PROVIDED RECORDS →
/-- Settles O58: one unit taken, or one appended. -/
theorem inputAndOutputMoveOneUnit : Obligations.InputAndOutputMoveOneUnit := by
  unfold Obligations.InputAndOutputMoveOneUnit
  intro ops s
  refine ⟨fun u rest hin => ?_, finish_becomes (becomes_emit (becomes_refl s) _) rfl rfl ops.length⟩
  have hexec : exec (.inp ops) s = finish ops.length ((s.setInput rest).setReg .a u.toNat) := by
    simp [exec, execInp, hin]
  rw [hexec]
  exact finish_becomes (becomes_setReg (becomes_setInput (becomes_refl s) rest) .a _) rfl rfl _

/-! ### Shifts and rotates, as arithmetic on a number of `n` bits -/

theorem setReg_congr {s : State} {v v' : Int} (h : trunc s.config.xlen v = trunc s.config.xlen v') (r : Reg) :
    s.setReg r v = s.setReg r v' := by rw [State.setReg, State.setReg, h]

/-- An instruction that modifies `A`, by any number that is stored as the same. -/
theorem modifyReg_becomes {f : Nat → Int} {s : State} {v : Int} (ops : List Operand)
    (h : trunc s.config.xlen (f (s.reg .a)) = trunc s.config.xlen v) :
    ∃ t, modifyReg f .a ops s = .next t ∧ s.Becomes t { plainEffect ops.length s with reg := writes .a v } := by
  rw [modifyReg, setReg_congr h]
  exact finish_becomes (becomes_setReg (becomes_refl s) .a v) rfl rfl _

theorem trunc_shl (n a : Nat) : trunc n (a <<< 1 : Nat) = trunc n (2 * a % 2 ^ n : Nat) := by
  rw [trunc_natCast, trunc_natCast, Nat.mod_mod, Nat.shiftLeft_eq, Nat.mul_comm, pow_one]

theorem trunc_lsr (n a : Nat) : trunc n (a >>> 1 : Nat) = trunc n (a / 2 : Nat) := by
  rw [Nat.shiftRight_eq_div_pow, pow_one]

/-- The bit that leaves at the top comes in at the bottom, where the shift left a 0. -/
theorem trunc_rol {n a : Nat} (hn : 1 ≤ n) (ha : a < 2 ^ n) :
    trunc n (a <<< 1 ||| a >>> (n - 1) : Nat) = trunc n (2 * a % 2 ^ n + a / 2 ^ (n - 1) : Nat) := by
  have hpow : 2 ^ n = 2 ^ (n - 1) * 2 := by rw [← pow_succ, Nat.sub_add_cancel hn]
  have htop : a >>> (n - 1) < 2 ^ 1 := by
    rw [Nat.shiftRight_eq_div_pow, Nat.div_lt_iff_lt_mul (Nat.two_pow_pos _)]
    omega
  rw [trunc_natCast, trunc_natCast, ← Nat.shiftLeft_add_eq_or_of_lt htop, Nat.shiftLeft_eq,
    Nat.shiftRight_eq_div_pow, pow_one, Nat.mod_add_mod, Nat.mul_comm]

/-- The bit that leaves at the bottom comes in at the top. -/
theorem trunc_ror {n a : Nat} (hn : 1 ≤ n) (ha : a < 2 ^ n) :
    trunc n (a >>> 1 ||| a <<< (n - 1) : Nat) = trunc n (a / 2 + a % 2 * 2 ^ (n - 1) : Nat) := by
  have hpow : 2 ^ n = 2 * 2 ^ (n - 1) := by rw [← pow_succ', Nat.sub_add_cancel hn]
  have hlow : a >>> 1 < 2 ^ (n - 1) := by
    rw [Nat.shiftRight_eq_div_pow]
    omega
  have hsplit : a * 2 ^ (n - 1) = a % 2 * 2 ^ (n - 1) + 2 ^ n * (a / 2) := by
    conv_lhs => rw [← Nat.mod_add_div a 2]
    rw [hpow]
    ring
  rw [trunc_natCast, trunc_natCast, Nat.or_comm, ← Nat.shiftLeft_add_eq_or_of_lt hlow, Nat.shiftLeft_eq,
    Nat.shiftRight_eq_div_pow, pow_one, hsplit, Nat.add_right_comm, Nat.add_mul_mod_self_left, Nat.add_comm]

/-- Settles O42: each shift by its arithmetic. -/
theorem shiftsAndRotatesByOne : Obligations.ShiftsAndRotatesByOne := by
  unfold Obligations.ShiftsAndRotatesByOne
  have hc := Config.hardware_wellFormed
  intro row hrow
  simp only [shifts, List.mem_cons, List.not_mem_nil, or_false] at hrow
  have hbounds : ∀ s : State, s.wf → 1 ≤ s.config.xlen ∧ s.reg .a < 2 ^ s.config.xlen := fun s hs =>
    ⟨by have := Config.xlen_ge (State.wf_config hs); omega, State.reg_lt hs .a⟩
  obtain rfl | rfl | rfl | rfl := hrow
  · refine ⟨decode_no_operands hc (m := .shl) rfl, fun ops s _ => ?_⟩
    simp only [exec, execShl]
    exact modifyReg_becomes ops (trunc_shl _ _)
  · refine ⟨decode_no_operands hc (m := .lsr) rfl, fun ops s _ => ?_⟩
    simp only [exec, execLsr]
    exact modifyReg_becomes ops (trunc_lsr _ _)
  · refine ⟨decode_no_operands hc (m := .rol) rfl, fun ops s hs => ?_⟩
    simp only [exec, execRol]
    exact modifyReg_becomes ops (trunc_rol (hbounds s hs).1 (hbounds s hs).2)
  · refine ⟨decode_no_operands hc (m := .ror) rfl, fun ops s hs => ?_⟩
    simp only [exec, execRor]
    exact modifyReg_becomes ops (trunc_ror (hbounds s hs).1 (hbounds s hs).2)

/-! ### A push and the pop after it -/

section

variable {s t : State} {e : Effect} (h : s.Becomes t e)

include h

theorem becomes_config : t.config = s.config := by
  obtain ⟨_, _, _, hconfig, _⟩ := h
  exact hconfig

theorem becomes_permits (hp : e.priv = none) (a : Nat) : t.permits a = s.permits a := by
  obtain ⟨_, hpriv, _, hconfig, _⟩ := h
  rw [State.permits, State.permits, hpriv, hconfig, hp]
  rfl

theorem becomes_reg (r : Reg) : t.reg r = stored s.config.xlen (s.reg r) (e.reg r) := by
  obtain ⟨_, _, _, _, _, _, _, _, hreg, _⟩ := h
  exact hreg r

theorem becomes_flags : t.flags = e.flags.getD s.flags := by
  obtain ⟨_, _, _, _, _, _, _, _, _, hflags, _⟩ := h
  exact hflags

theorem becomes_pc : t.pc = stored s.config.xlen s.pc e.pc := by
  obtain ⟨_, _, _, _, _, _, _, _, _, _, hpc, _⟩ := h
  exact hpc

theorem becomes_cell (a : Nat) : t.cell a = e.cellAfter s a := by
  obtain ⟨_, _, _, _, _, _, _, _, _, _, _, _, hcell, _⟩ := h
  exact hcell a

WHAT THE TASK ASKS →
What this exercise asks for is an exact copy of all the records.

RESULT OF THIS TASK →
/-- Settles O58: one unit taken, or one appended. -/
theorem inputAndOutputMoveOneUnit : Obligations.InputAndOutputMoveOneUnit := by
  unfold Obligations.InputAndOutputMoveOneUnit
  intro ops s
  refine ⟨fun u rest hin => ?_, finish_becomes (becomes_emit (becomes_refl s) _) rfl rfl ops.length⟩
  have hexec : exec (.inp ops) s = finish ops.length ((s.setInput rest).setReg .a u.toNat) := by
    simp [exec, execInp, hin]
  rw [hexec]
  exact finish_becomes (becomes_setReg (becomes_setInput (becomes_refl s) rest) .a _) rfl rfl _

/-! ### Shifts and rotates, as arithmetic on a number of `n` bits -/

theorem setReg_congr {s : State} {v v' : Int} (h : trunc s.config.xlen v = trunc s.config.xlen v') (r : Reg) :
    s.setReg r v = s.setReg r v' := by rw [State.setReg, State.setReg, h]

/-- An instruction that modifies `A`, by any number that is stored as the same. -/
theorem modifyReg_becomes {f : Nat → Int} {s : State} {v : Int} (ops : List Operand)
    (h : trunc s.config.xlen (f (s.reg .a)) = trunc s.config.xlen v) :
    ∃ t, modifyReg f .a ops s = .next t ∧ s.Becomes t { plainEffect ops.length s with reg := writes .a v } := by
  rw [modifyReg, setReg_congr h]
  exact finish_becomes (becomes_setReg (becomes_refl s) .a v) rfl rfl _

theorem trunc_shl (n a : Nat) : trunc n (a <<< 1 : Nat) = trunc n (2 * a % 2 ^ n : Nat) := by
  rw [trunc_natCast, trunc_natCast, Nat.mod_mod, Nat.shiftLeft_eq, Nat.mul_comm, pow_one]

theorem trunc_lsr (n a : Nat) : trunc n (a >>> 1 : Nat) = trunc n (a / 2 : Nat) := by
  rw [Nat.shiftRight_eq_div_pow, pow_one]

/-- The bit that leaves at the top comes in at the bottom, where the shift left a 0. -/
theorem trunc_rol {n a : Nat} (hn : 1 ≤ n) (ha : a < 2 ^ n) :
    trunc n (a <<< 1 ||| a >>> (n - 1) : Nat) = trunc n (2 * a % 2 ^ n + a / 2 ^ (n - 1) : Nat) := by
  have hpow : 2 ^ n = 2 ^ (n - 1) * 2 := by rw [← pow_succ, Nat.sub_add_cancel hn]
  have htop : a >>> (n - 1) < 2 ^ 1 := by
    rw [Nat.shiftRight_eq_div_pow, Nat.div_lt_iff_lt_mul (Nat.two_pow_pos _)]
    omega
  rw [trunc_natCast, trunc_natCast, ← Nat.shiftLeft_add_eq_or_of_lt htop, Nat.shiftLeft_eq,
    Nat.shiftRight_eq_div_pow, pow_one, Nat.mod_add_mod, Nat.mul_comm]

/-- The bit that leaves at the bottom comes in at the top. -/
theorem trunc_ror {n a : Nat} (hn : 1 ≤ n) (ha : a < 2 ^ n) :
    trunc n (a >>> 1 ||| a <<< (n - 1) : Nat) = trunc n (a / 2 + a % 2 * 2 ^ (n - 1) : Nat) := by
  have hpow : 2 ^ n = 2 * 2 ^ (n - 1) := by rw [← pow_succ', Nat.sub_add_cancel hn]
  have hlow : a >>> 1 < 2 ^ (n - 1) := by
    rw [Nat.shiftRight_eq_div_pow]
    omega
  have hsplit : a * 2 ^ (n - 1) = a % 2 * 2 ^ (n - 1) + 2 ^ n * (a / 2) := by
    conv_lhs => rw [← Nat.mod_add_div a 2]
    rw [hpow]
    ring
  rw [trunc_natCast, trunc_natCast, Nat.or_comm, ← Nat.shiftLeft_add_eq_or_of_lt hlow, Nat.shiftLeft_eq,
    Nat.shiftRight_eq_div_pow, pow_one, hsplit, Nat.add_right_comm, Nat.add_mul_mod_self_left, Nat.add_comm]

/-- Settles O42: each shift by its arithmetic. -/
theorem shiftsAndRotatesByOne : Obligations.ShiftsAndRotatesByOne := by
  unfold Obligations.ShiftsAndRotatesByOne
  have hc := Config.hardware_wellFormed
  intro row hrow
  simp only [shifts, List.mem_cons, List.not_mem_nil, or_false] at hrow
  have hbounds : ∀ s : State, s.wf → 1 ≤ s.config.xlen ∧ s.reg .a < 2 ^ s.config.xlen := fun s hs =>
    ⟨by have := Config.xlen_ge (State.wf_config hs); omega, State.reg_lt hs .a⟩
  obtain rfl | rfl | rfl | rfl := hrow
  · refine ⟨decode_no_operands hc (m := .shl) rfl, fun ops s _ => ?_⟩
    simp only [exec, execShl]
    exact modifyReg_becomes ops (trunc_shl _ _)
  · refine ⟨decode_no_operands hc (m := .lsr) rfl, fun ops s _ => ?_⟩
    simp only [exec, execLsr]
    exact modifyReg_becomes ops (trunc_lsr _ _)
  · refine ⟨decode_no_operands hc (m := .rol) rfl, fun ops s hs => ?_⟩
    simp only [exec, execRol]
    exact modifyReg_becomes ops (trunc_rol (hbounds s hs).1 (hbounds s hs).2)
  · refine ⟨decode_no_operands hc (m := .ror) rfl, fun ops s hs => ?_⟩
    simp only [exec, execRor]
    exact modifyReg_becomes ops (trunc_ror (hbounds s hs).1 (hbounds s hs).2)

/-! ### A push and the pop after it -/

section

variable {s t : State} {e : Effect} (h : s.Becomes t e)

include h

theorem becomes_config : t.config = s.config := by
  obtain ⟨_, _, _, hconfig, _⟩ := h
  exact hconfig

theorem becomes_permits (hp : e.priv = none) (a : Nat) : t.permits a = s.permits a := by
  obtain ⟨_, hpriv, _, hconfig, _⟩ := h
  rw [State.permits, State.permits, hpriv, hconfig, hp]
  rfl

theorem becomes_reg (r : Reg) : t.reg r = stored s.config.xlen (s.reg r) (e.reg r) := by
  obtain ⟨_, _, _, _, _, _, _, _, hreg, _⟩ := h
  exact hreg r

theorem becomes_flags : t.flags = e.flags.getD s.flags := by
  obtain ⟨_, _, _, _, _, _, _, _, _, hflags, _⟩ := h
  exact hflags

theorem becomes_pc : t.pc = stored s.config.xlen s.pc e.pc := by
  obtain ⟨_, _, _, _, _, _, _, _, _, _, hpc, _⟩ := h
  exact hpc

theorem becomes_cell (a : Nat) : t.cell a = e.cellAfter s a := by
  obtain ⟨_, _, _, _, _, _, _, _, _, _, _, _, hcell, _⟩ := h
  exact hcell a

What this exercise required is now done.